«
CA VA NETTEMENT MIEUX »
Article
publié dans la Lettre n° 272
« CA VA NETTEMENT MIEUX » de et avec
Charlotte de Turckheim. Mise en scène Catherine Hosmalin.
« Ca va nettement mieux » claironne Charlotte ! La petite phrase
nous ravit. Mais en l’écoutant poursuivre, il semble que cette meilleure
santé comporte toutefois quelques restrictions. « Cela va nettement
mieux ». Mieux depuis quand ? Nettement, mais
de quelle façon? Analysons un peu pour voir. La quarantaine, divorcée,
deux enfants, une situation à problèmes que vivent beaucoup de femmes
aujourd’hui : Deux enfants, disons plutôt deux ados. Charlotte
nous fait part de sa surprise. On ne l’avait pas prévenue qu’un
bébé grandissait si vite pour devenir ce primate aux pieds qui puent,
beuglant des insanités. Même Laurence Pernoud n’en a pas soufflé
mot dans son guide de la future maman géniale, cela frise l’escroquerie.
La quarantaine, autre point noir. Ce changement de dizaine est synonyme
d’adieu à la jeunesse et de prise de poids d’où l’urgence de se
rendre le plus tôt possible dans une salle de gym. Musclor, machine
bulgare, est là pour « redonner à fesses visage humain ». Mais Charlotte
est-elle sûre que cela va mieux depuis qu'elle fréquente cette «
confrérie du gras » ? Elle a beau s’appliquer durant le cours de
step advance, sera-t-elle capable de regarder sans sourciller
sa copine, qui ne prend jamais un gramme, engloutir sous son nez
des profiteroles au chocolat ? Ah, Les copines ! Une amitié vieille
de vingt ans. Cela aussi c’est quelque chose ! Elles se retrouvent
pour déjeuner ou dîner ensemble trois fois par semaine et pour se
disputer. Leur chevaux de bataille favoris : la politique et les
hommes. Clarisse clame son appartenance à la gauche et participe
à toutes les manifs… en tailleur Chanel. Annabelle est standardiste
au FN et saute sur tout ce qui bouge. Charlotte nous prend à témoin :
« Moi aussi j’aimerais bien être de gauche mais je n’en ai pas les
moyens, il faut que je gagne ma vie ». D’autant plus qu’elle en
est à sa troisième année d’analyse à cent euros la séance. Cette
remarque au cher psy n’est pas fausse :« Qu’est-ce qu’on
se donne comme mal pour trouver le bonheur. Remarquez que cela fait
le vôtre ». Le bonheur ! Deux ruptures, et elle n’a pas encore compris.

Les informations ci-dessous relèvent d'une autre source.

-- ==== Sys2Proof/Syntax.lean ====
section
/-! DEFINITION. The operations: one constructor per row of spec/opcode_table.json (spec/30_encoding.md R74). The
operand types are exactly the operand fields of the formats, so an operand outside its field cannot be written. -/

namespace Sys2Proof

/-- The twelve operations of R74. -/
inductive Instr where
  /-- NOP, R160. -/
  | nop
  /-- LKUP CH, X8: R105. -/
  | lkup (ch : Channel) (x : Byte)
  /-- FILT X8: R121. -/
  | filt (x : Byte)
  /-- SCAN, R131. -/
  | scan
  /-- SMPL C10: R150. -/
  | smpl (c : BitVec 10)
  /-- UPDT, R155. -/
  | updt
  /-- SEND, R153. -/
  | send
  /-- MUTS, R176. -/
  | muts
  /-- ETCK, R177. -/
  | etck
  /-- SLOW, R173. -/
  | slow
  /-- TKF, R170. -/
  | tkf
  /-- TKS, R171. -/
  | tks
deriving DecidableEq, Repr

/-- The mnemonic of R74. -/
def Instr.mnemonic : Instr → String
  | .nop => "NOP"
  | .lkup _ _ => "LKUP"
  | .filt _ => "FILT"
  | .scan => "SCAN"
  | .smpl _ => "SMPL"
  | .updt => "UPDT"
  | .send => "SEND"
  | .muts => "MUTS"
  | .etck => "ETCK"
  | .slow => "SLOW"
  | .tkf => "TKF"
  | .tks => "TKS"

end Sys2Proof
end

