-- ==== Sys2Proof/Config.lean ====
section
/-! DEFINITION. The configuration record of the block (spec/00_scope.md R5 to R10, spec/92_eei_decisions.md "Open
parameters in one list") as plain data, the constants the spec fixes, and the free values: constants without a body,
of which nothing can be proved. -/

namespace Sys2Proof

/-- One breakpoint: the pair BP_IN[i], BP_OUT[i] (R6; the two parallel arrays have one length by construction). -/
structure Breakpoint where
  inp : Byte
  out : Byte
deriving DecidableEq, Repr, Inhabited

/-- The parameters a model takes as one record (R6, R8, R9, R10). What makes it well-formed is `ConfigData.wf`. -/
structure ConfigData where
  /-- TABLE: the breakpoints in index order (R6). -/
  table : List Breakpoint
  /-- LEFT_OFFSET, a configuration field with the value 4 (R8). -/
  leftOffset : Nat := 4
  /-- FAST_DIV, fast ticks per sample trigger (R9). -/
  fastDiv : Nat
  /-- SLOW_DIV, slow ticks per slow-period event (R9). -/
  slowDiv : Nat
  /-- SEC_DIV, slow-period events per increment of ELAPSED (R9; nominal 50). -/
  secDiv : Nat := 50
  /-- STABLE_RESET, the reset value of STABLE (R10; default 0). -/
  stableReset : Nat := 0
deriving DecidableEq, Repr, Inhabited

namespace Config

/-- N, the number of drive lines and scan positions (R5). -/
abbrev lines : Nat := 5

/-- DEADBAND (R7). -/
abbrev deadband : Int := 1

/-- RIGHT_OFFSET (R8). -/
abbrev rightOffset : Nat := 0

/-- 2^EW - 1, the value at which ELAPSED saturates (R10, R30). -/
abbrev elapsedMax : Nat := 65535

/-- The parameters the spec leaves open, of the machine that `State.reset` describes. DESIGN CHOICE, safe (log 2). -/
opaque openParams : ConfigData

/-- The level of SDO where spec/10_state.md R46 leaves it unspecified. DESIGN CHOICE, safe (log 7). -/
opaque freeLevel : Nat → Bool

/-- What a 16-bit divider counter holds after it has counted past its top without matching its period, which the spec
does not define (spec/93_implementation_defined.md U8). DESIGN CHOICE, safe (log 8). -/
opaque freeCount : Nat → Word

end Config

end Sys2Proof
end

Elle cherche encore l’homme de sa vie. Là aussi on l’a trompée.
Elle attendait le prince charmant des contes de fées. Si seulement
ceux-ci avaient commencé par « il était une fois un grand con qui
buvait de la bière », cela l’aurait fait réfléchir !
Cela dit, tout ne va pas si mal pour Charlotte. Arpentant la scène
comme si elle se trouvait dans son salon, elle prend les spectateurs
à témoin comme s’il s’agissait de vieux copains. L’avenir n’appartient
pas, selon elle, à ceux qui se lèvent tôt mais à ceux qui en ont
un. Elle n’a donc aucun souci à se faire pour le sien. A part les
quelques bémols qui jalonnent sa vie, Charlotte va bien, assez en
tout cas pour faire mourir de rire son public. Il ne s’en lasse
pas et se presse pour le lui dire! Théâtre de la Madeleine 8e.